GOAL OF THE EXERCISE: Repeat the records below exactly, beginning at the first line and finishing with the line that contains "dst = none) ∧".
** DATA FOR THE TASK follows **
theorem test_meets_EpochAndFireboxEvents_3 :
    (∃ (slot src dst : Nat) (e : BitVec 16) (rest : List (Nat × BitVec 16 × Nat × Nat)) (key : BitVec 288) (t u : State) (s : State), s.fbx.deriving_ = (slot, e, src, dst) :: rest ∧ { s with fbx := { s.fbx with deriving_ := rest } } = t ∧ t.useCell (.epochKey slot e.toNat) = u ∧ u.pairKey slot e.toNat src dst = some key) ∧
    (∃ (slot src dst : Nat) (e : BitVec 16) (rest : List (Nat × BitVec 16 × Nat × Nat)) (t u : State) (s : State), s.fbx.deriving_ = (slot, e, src, dst) :: rest ∧ { s with fbx := { s.fbx with deriving_ := rest } } = t ∧ t.useCell (.epochKey slot e.toNat) = u ∧ u.pairKey slot e.toNat src dst = none) ∧
    (∃ (x : Nat × BitVec 16 × Nat × Nat) (rest : List (Nat × BitVec 16 × Nat × Nat)) (u : State) (s : State), s.fbx.deriving_ = x :: rest ∧ (({ s with fbx := { s.fbx with deriving_ := rest, alarm := s.fbx.alarm ||| 4 } } : State).record 0x60 srcFirebox [(1, 4), (1, 0)]).resumeLinks none = u) :=
  ⟨⟨0, 1, 2, 1, [], (State.pairKey ({ up with fbx := { up.fbx with deriving_ := [], cells := [{ id := .epochKey 0 1, s0 := 0, s1 := 0 }] } }) 0 1 1 2).get (by rfl), { up with fbx := { up.fbx with deriving_ := [], cells := [{ id := .epochKey 0 1, s0 := 0, s1 := 0 }] } }, { up with fbx := { up.fbx with deriving_ := [], cells := [{ id := .epochKey 0 1, s0 := 0, s1 := 0 }] } }, { up with fbx := { up.fbx with deriving_ := [(0, 1, 1, 2)], cells := [{ id := .epochKey 0 1, s0 := 0, s1 := 0 }] } }, by rfl, by rfl, by rfl, by exact (Option.some_get _).symm⟩,
   ⟨0, 1, 2, 1, [], up, up.useCell (.epochKey 0 1), { up with fbx := { up.fbx with deriving_ := [(0, 1, 1, 2)] } }, by decide +kernel, by decide +kernel, by decide +kernel, by rfl⟩,
   ⟨(0, 1, 1, 2), [], (({ ({ up with fbx := { up.fbx with deriving_ := [(0, 1, 1, 2)] } } : State) with fbx := { ({ up with fbx := { up.fbx with deriving_ := [(0, 1, 1, 2)] } } : State).fbx with deriving_ := [], alarm := ({ up with fbx := { up.fbx with deriving_ := [(0, 1, 1, 2)] } } : State).fbx.alarm ||| 4 } } : State).record 0x60 srcFirebox [(1, 4), (1, 0)]).resumeLinks none, ({ up with fbx := { up.fbx with deriving_ := [(0, 1, 1, 2)] } } : State), by decide +kernel, by rfl⟩⟩

theorem test_meets_RegionsAndScrubbing_1 :
    (∃ (r : Req) (t : State) (s : State), s.served r 0x40028 = true ∧ s.dropHeld r = t ∧ t.msl.rres = 1) ∧
    (∃ (r : Req) (t : State) (s : State), s.served r 0x40028 = true ∧ s.dropHeld r = t ∧ t.msl.rres ≠ 1 ∧ (t.rgn t.msl.rsel).state ≠ .unassigned) ∧
    (∃ (r : Req) (t : State) (s : State), s.served r 0x40028 = true ∧ s.dropHeld r = t ∧ t.msl.rres ≠ 1 ∧ (t.rgn t.msl.rsel).state = .unassigned ∧ t.asgRgn (rgnOf t.msl.rcfg) none = 0) ∧
    (∃ (r : Req) (m : Nat) (t : State) (s : State), s.served r 0x40028 = true ∧ s.dropHeld r = t ∧ t.msl.rres ≠ 1 ∧ (t.rgn t.msl.rsel).state = .unassigned ∧ t.asgRgn (rgnOf t.msl.rcfg) none = m ∧ m ≠ 0) ∧
    (∃ (r : Req) (t : State) (s : State), s.served r 0x40028 = true ∧ s.dropHeld r = t ∧ t.msl.rres = 1) ∧
    (∃ (r : Req) (t : State) (s : State), s.served r 0x40028 = true ∧ s.dropHeld r = t ∧ t.msl.rres ≠ 1 ∧ t.relRgn t.msl.rsel none = 0) ∧
    (∃ (r : Req) (m : Nat) (t : State) (s : State), s.served r 0x40028 = true ∧ s.dropHeld r = t ∧ t.msl.rres ≠ 1 ∧ t.relRgn t.msl.rsel none = m ∧ m ≠ 0) ∧
    (∃ (r : Req) (t : State) (s : State), s.served r 0x80020 = true ∧ s.dropHeld r = t ∧ t.hth.rres = 1) :=
  ⟨⟨mg, ({ up with msl := { up.msl with rres := 1 } }).dropHeld mg, { up with msl := { up.msl with rres := 1 } }, by decide +kernel⟩,
   ⟨mg, ({ up with msl := { up.msl with rgns := up.msl.rgns.set {} 0 { state := .active } } }).dropHeld mg, { up with msl := { up.msl with rgns := up.msl.rgns.set {} 0 { state := .active } } }, by decide +kernel⟩,
   ⟨mg, ({ up with msl := { up.msl with rcfg := 2 ^ 19 } }).dropHeld mg, { up with msl := { up.msl with rcfg := 2 ^ 19 } }, by decide +kernel⟩,
   ⟨mg, 2, (up).dropHeld mg, up, by decide +kernel⟩,
   ⟨mg, ({ up with msl := { up.msl with rres := 1 } }).dropHeld mg, { up with msl := { up.msl with rres := 1 } }, by decide +kernel⟩,
   ⟨mg, (up.setRgn 0 { state := .active, size := 1 }).dropHeld mg, up.setRgn 0 { state := .active, size := 1 }, by decide +kernel⟩,
   ⟨mg, 1, (up).dropHeld mg, up, by decide +kernel⟩,
   ⟨mg, ({ up with hth := { up.hth with rres := 1 } }).dropHeld mg, { up with hth := { up.hth with rres := 1 } }, by decide +kernel⟩⟩

theorem test_meets_RegionsAndScrubbing_2 :
    (∃ (r : Req) (t : State) (s : State), s.served r 0x80020 = true ∧ s.dropHeld r = t ∧ t.hth.rres ≠ 1 ∧ (t.hrg t.hth.rsel).state ≠ .unassigned) ∧
    (∃ (r : Req) (t : State) (s : State), s.served r 0x80020 = true ∧ s.dropHeld r = t ∧ t.hth.rres ≠ 1 ∧ (t.hrg t.hth.rsel).state = .unassigned ∧ t.asgHrg (hrgOf t.hth.rcfg) none = 0) ∧
    (∃ (r : Req) (m : Nat) (t : State) (s : State), s.served r 0x80020 = true ∧ s.dropHeld r = t ∧ t.hth.rres ≠ 1 ∧ (t.hrg t.hth.rsel).state = .unassigned ∧ t.asgHrg (hrgOf t.hth.rcfg) none = m ∧ m ≠ 0) ∧
    (∃ (r : Req) (t : State) (s : State), s.served r 0x80020 = true ∧ s.dropHeld r = t ∧ t.hth.rres = 1) ∧
    (∃ (r : Req) (t : State) (s : State), s.served r 0x80020 = true ∧ s.dropHeld r = t ∧ t.hth.rres ≠ 1 ∧ t.relHrg t.hth.rsel none = 0) ∧
    (∃ (r : Req) (m : Nat) (t : State) (s : State), s.served r 0x80020 = true ∧ s.dropHeld r = t ∧ t.hth.rres ≠ 1 ∧ t.relHrg t.hth.rsel none = m ∧ m ≠ 0) ∧
    (∃ (r : Req) (v : BitVec 32) (t : State) (s : State), s.served r 0x40008 = true ∧ s.dropHeld r = t) ∧
    (∃ (r : Req) (v : BitVec 32) (t : State) (s : State), s.served r 0x80008 = true ∧ s.dropHeld r = t) :=
  ⟨⟨mg, ({ up with hth := { up.hth with rngs := up.hth.rngs.set {} 0 { state := .active } } }).dropHeld mg, { up with hth := { up.hth with rngs := up.hth.rngs.set {} 0 { state := .active } } }, by decide +kernel⟩,
   ⟨mg, ({ up with hth := { up.hth with rcfg := 2 ^ 15 } }).dropHeld mg, { up with hth := { up.hth with rcfg := 2 ^ 15 } }, by decide +kernel⟩,
   ⟨mg, 2, (up).dropHeld mg, up, by decide +kernel⟩,
   ⟨mg, ({ up with hth := { up.hth with rres := 1 } }).dropHeld mg, { up with hth := { up.hth with rres := 1 } }, by decide +kernel⟩,
   ⟨mg, (up.setHrg 0 { state := .active, size := 1 }).dropHeld mg, up.setHrg 0 { state := .active, size := 1 }, by decide +kernel⟩,
   ⟨mg, 1, (up).dropHeld mg, up, by decide +kernel⟩,
   ⟨mg, 3, (up).dropHeld mg, up, by decide +kernel⟩,
   ⟨mg, 3, (up).dropHeld mg, up, by decide +kernel⟩⟩

theorem test_meets_RegionsAndScrubbing_3 :
    (∃ (r : Req) (v : BitVec 32) (t : State) (s : State), s.served r 0x80200 = true ∧ r.mgmt = true ∧ s.dropHeld r = t ∧ bits v.toNat 7 0 ≤ 168) ∧
    (∃ (r : Req) (v : BitVec 32) (t : State) (s : State), s.served r 0x80200 = true ∧ r.mgmt = true ∧ s.dropHeld r = t ∧ 168 < bits v.toNat 7 0) ∧
    (∃ (u : Nat) (corrected poison : Bool) (w : State) (s : State), u < 12 ∧ s.hth.period ≠ 0 ∧ 3 ≤ s.rst.step ∧ ((s.scrub u).behind = true ∨ (s.scrub u).startAt + s.scrubPeriod - (s.scrub u).lineAt ≤ (s.sys.now - (s.scrub u).lineAt) * (scrubLines u - (s.scrub u).progress)) ∧ s.bgTurn (s.scrubClass u) u = true ∧ (if u < 4 then (s.bgTaken (s.scrubClass u) u).scrubStack u (s.scrub u).progress corrected poison else (s.bgTaken (s.scrubClass u) u).scrubTier (u - 4) (s.scrub u).progress corrected poison) = w ∧ (w.scrub u).progress + 1 < scrubLines u) ∧
    (∃ (u : Nat) (corrected poison : Bool) (w : State) (s : State), u < 12 ∧ s.hth.period ≠ 0 ∧ 3 ≤ s.rst.step ∧ ((s.scrub u).behind = true ∨ (s.scrub u).startAt + s.scrubPeriod - (s.scrub u).lineAt ≤ (s.sys.now - (s.scrub u).lineAt) * (scrubLines u - (s.scrub u).progress)) ∧ s.bgTurn (s.scrubClass u) u = true ∧ (if u < 4 then (s.bgTaken (s.scrubClass u) u).scrubStack u (s.scrub u).progress corrected poison else (s.bgTaken (s.scrubClass u) u).scrubTier (u - 4) (s.scrub u).progress corrected poison) = w ∧ scrubLines u ≤ (w.scrub u).progress + 1) ∧
    (∃ (u : Nat) (corrected poison : Bool) (s : State), s.bgTurn (s.scrubClass u) u = false) ∧
    (∃ (u : Nat) (corrected poison : Bool) (s : State), (s.scrub u).behind = false ∧ (s.sys.now - (s.scrub u).lineAt) * (scrubLines u - (s.scrub u).progress) < (s.scrub u).startAt + s.scrubPeriod - (s.scrub u).lineAt) ∧
    (∃ (u : Nat) (corrected poison : Bool) (s : State), (12 ≤ u ∨ s.hth.period = 0 ∨ s.rst.step < 3)) ∧
    (∃ (u : Nat) (s : State), u < 12 ∧ s.hth.period ≠ 0 ∧ (s.scrub u).startAt + s.scrubPeriod < s.sys.now) :=
  ⟨⟨mg, 168, (up).dropHeld mg, up, by decide +kernel⟩,
   ⟨mg, 169, (up).dropHeld mg, up, by decide +kernel⟩,
   ⟨1, false, false, ((up.setScrub 1 { behind := true }).bgTaken (State.scrubClass (up.setScrub 1 { behind := true }) 1) 1).scrubStack 1 (State.scrub (up.setScrub 1 { behind := true }) 1).progress false false, (up.setScrub 1 { behind := true }), by decide +kernel, by decide +kernel, by decide +kernel, by decide +kernel, by exact bgTurn_only (a := (up.setScrub 1 { behind := true }).arbiter 1 ((State.scrub (up.setScrub 1 { behind := true }) 1).progress / 64)) rfl, by rfl, by decide +kernel⟩,
   ⟨1, false, false, ((up.setScrub 1 { progress := 2 ^ 30 - 1, behind := true }).bgTaken (State.scrubClass (up.setScrub 1 { progress := 2 ^ 30 - 1, behind := true }) 1) 1).scrubStack 1 (State.scrub (up.setScrub 1 { progress := 2 ^ 30 - 1, behind := true }) 1).progress false false, (up.setScrub 1 { progress := 2 ^ 30 - 1, behind := true }), by decide +kernel, by decide +kernel, by decide +kernel, by decide +kernel, by exact bgTurn_only (a := (up.setScrub 1 { progress := 2 ^ 30 - 1, behind := true }).arbiter 1 ((State.scrub (up.setScrub 1 { progress := 2 ^ 30 - 1, behind := true }) 1).progress / 64)) rfl, by rfl, by decide +kernel⟩,
   ⟨1, false, false, up, by decide +kernel⟩,
   ⟨1, false, false, up, by decide +kernel⟩,
   ⟨12, false, false, up, by decide +kernel⟩,
   ⟨1, { up with sys := { up.sys with now := 10 ^ 18 } }, by decide +kernel⟩⟩

theorem test_meets_RegionsAndScrubbing_4 :
    ∃ (u : Nat) (s : State), (12 ≤ u ∨ s.hth.period = 0 ∨ s.sys.now ≤ (s.scrub u).startAt + s.scrubPeriod) :=
  ⟨12, up, by decide +kernel⟩

theorem test_meets_LinkControlAndTraining_1 :
    (∃ (r : Req) (link : Nat) (w t : State) (s : State), r.mgmt = true ∧ 4 ≤ s.rst.step ∧ s.linkInMode link = true ∧ s.sys.pdFused.getLsbD (6 + portOf link) = false ∧ { s with sys := { s.sys with pd := s.sys.pd.set .on (6 + portOf link) .on } } = w ∧ w.served r (lnkCtl (portOf link)) = true ∧ w.dropHeld r = t ∧ t.linkPresent link = true ∧ ((t.modLink link fun x => { x with enable := true }).link link).state = .disabled) ∧
    (∃ (r : Req) (link : Nat) (w t : State) (s : State), r.mgmt = true ∧ 4 ≤ s.rst.step ∧ s.linkInMode link = true ∧ s.sys.pdFused.getLsbD (6 + portOf link) = false ∧ { s with sys := { s.sys with pd := s.sys.pd.set .on (6 + portOf link) .on } } = w ∧ w.served r (lnkCtl (portOf link)) = true ∧ w.dropHeld r = t ∧ t.linkPresent link = true ∧ ((t.modLink link fun x => { x with enable := true }).link link).state ≠ .disabled) ∧
    (∃ (r : Req) (link : Nat) (on : Bool) (t : State) (s : State), s.served r (lnkCtl (portOf link)) = true ∧ r.mgmt = true ∧ s.dropHeld r = t ∧ s.linkInMode link = false ∧ t.linkPresent link = false) ∧
    (∃ (r : Req) (link : Nat) (t : State) (s : State), s.served r (lnkCtl (portOf link)) = true ∧ r.mgmt = true ∧ s.dropHeld r = t ∧ t.linkPresent link = true ∧ ((t.modLink link fun x => { x with enable := false }).link link).state ≠ .disabled) ∧
    (∃ (r : Req) (link : Nat) (t : State) (s : State), s.served r (lnkCtl (portOf link)) = true ∧ r.mgmt = true ∧ s.dropHeld r = t ∧ t.linkPresent link = true ∧ ((t.modLink link fun x => { x with enable := false }).link link).state = .disabled) ∧
    (∃ (r : Req) (link : Nat) (t : State) (s : State), s.served r (lnkCtl (portOf link)) = true ∧ r.mgmt = true ∧ s.dropHeld r = t ∧ t.linkPresent link = true ∧ (t.link link).state = .up) ∧
    (∃ (r : Req) (link : Nat) (t : State) (s : State), s.served r (lnkCtl (portOf link)) = true ∧ r.mgmt = true ∧ s.dropHeld r = t ∧ t.linkPresent link = true ∧ (t.link link).state = .downFailed) ∧
    (∃ (r : Req) (link : Nat) (t : State) (s : State), s.served r (lnkCtl (portOf link)) = true ∧ r.mgmt = true ∧ s.dropHeld r = t ∧ (t.link link).state ≠ .up ∧ (t.link link).state ≠ .downFailed) :=
  ⟨⟨mg, 0, { linked { state := .disabled } with sys := { (linked { state := .disabled }).sys with pd := (linked { state := .disabled }).sys.pd.set .on 6 .on } }, ({ linked { state := .disabled } with sys := { (linked { state := .disabled }).sys with pd := (linked { state := .disabled }).sys.pd.set .on 6 .on } } : State).dropHeld mg, linked { state := .disabled }, by decide +kernel⟩,
   ⟨mg, 0, { linked { state := .up } with sys := { (linked { state := .up }).sys with pd := (linked { state := .up }).sys.pd.set .on 6 .on } }, ({ linked { state := .up } with sys := { (linked { state := .up }).sys with pd := (linked { state := .up }).sys.pd.set .on 6 .on } } : State).dropHeld mg, linked { state := .up }, by decide +kernel⟩,
   ⟨mg, 0, true, ({ linked { state := .up } with boot := { up.boot with variant := 0 } }).dropHeld mg, { linked { state := .up } with boot := { up.boot with variant := 0 } }, by decide +kernel⟩,
   ⟨mg, 0, (linked { state := .up }).dropHeld mg, linked { state := .up }, by decide +kernel⟩,
   ⟨mg, 0, (linked { state := .disabled }).dropHeld mg, linked { state := .disabled }, by decide +kernel⟩,
   ⟨mg, 0, (linked { state := .up }).dropHeld mg, linked { state := .up }, by decide +kernel⟩,
   ⟨mg, 0, (linked { state := .downFailed }).dropHeld mg, linked { state := .downFailed }, by decide +kernel⟩,
   ⟨mg, 0, (linked { state := .locking }).dropHeld mg, linked { state := .locking }, by decide +kernel⟩⟩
** End of DATA FOR THE TASK **
THE ANSWER:
theorem test_meets_EpochAndFireboxEvents_3 :
    (∃ (slot src dst : Nat) (e : BitVec 16) (rest : List (Nat × BitVec 16 × Nat × Nat)) (key : BitVec 288) (t u : State) (s : State), s.fbx.deriving_ = (slot, e, src, dst) :: rest ∧ { s with fbx := { s.fbx with deriving_ := rest } } = t ∧ t.useCell (.epochKey slot e.toNat) = u ∧ u.pairKey slot e.toNat src dst = some key) ∧
    (∃ (slot src dst : Nat) (e : BitVec 16) (rest : List (Nat × BitVec 16 × Nat × Nat)) (t u : State) (s : State), s.fbx.deriving_ = (slot, e, src, dst) :: rest ∧ { s with fbx := { s.fbx with deriving_ := rest } } = t ∧ t.useCell (.epochKey slot e.toNat) = u ∧ u.pairKey slot e.toNat src dst = none) ∧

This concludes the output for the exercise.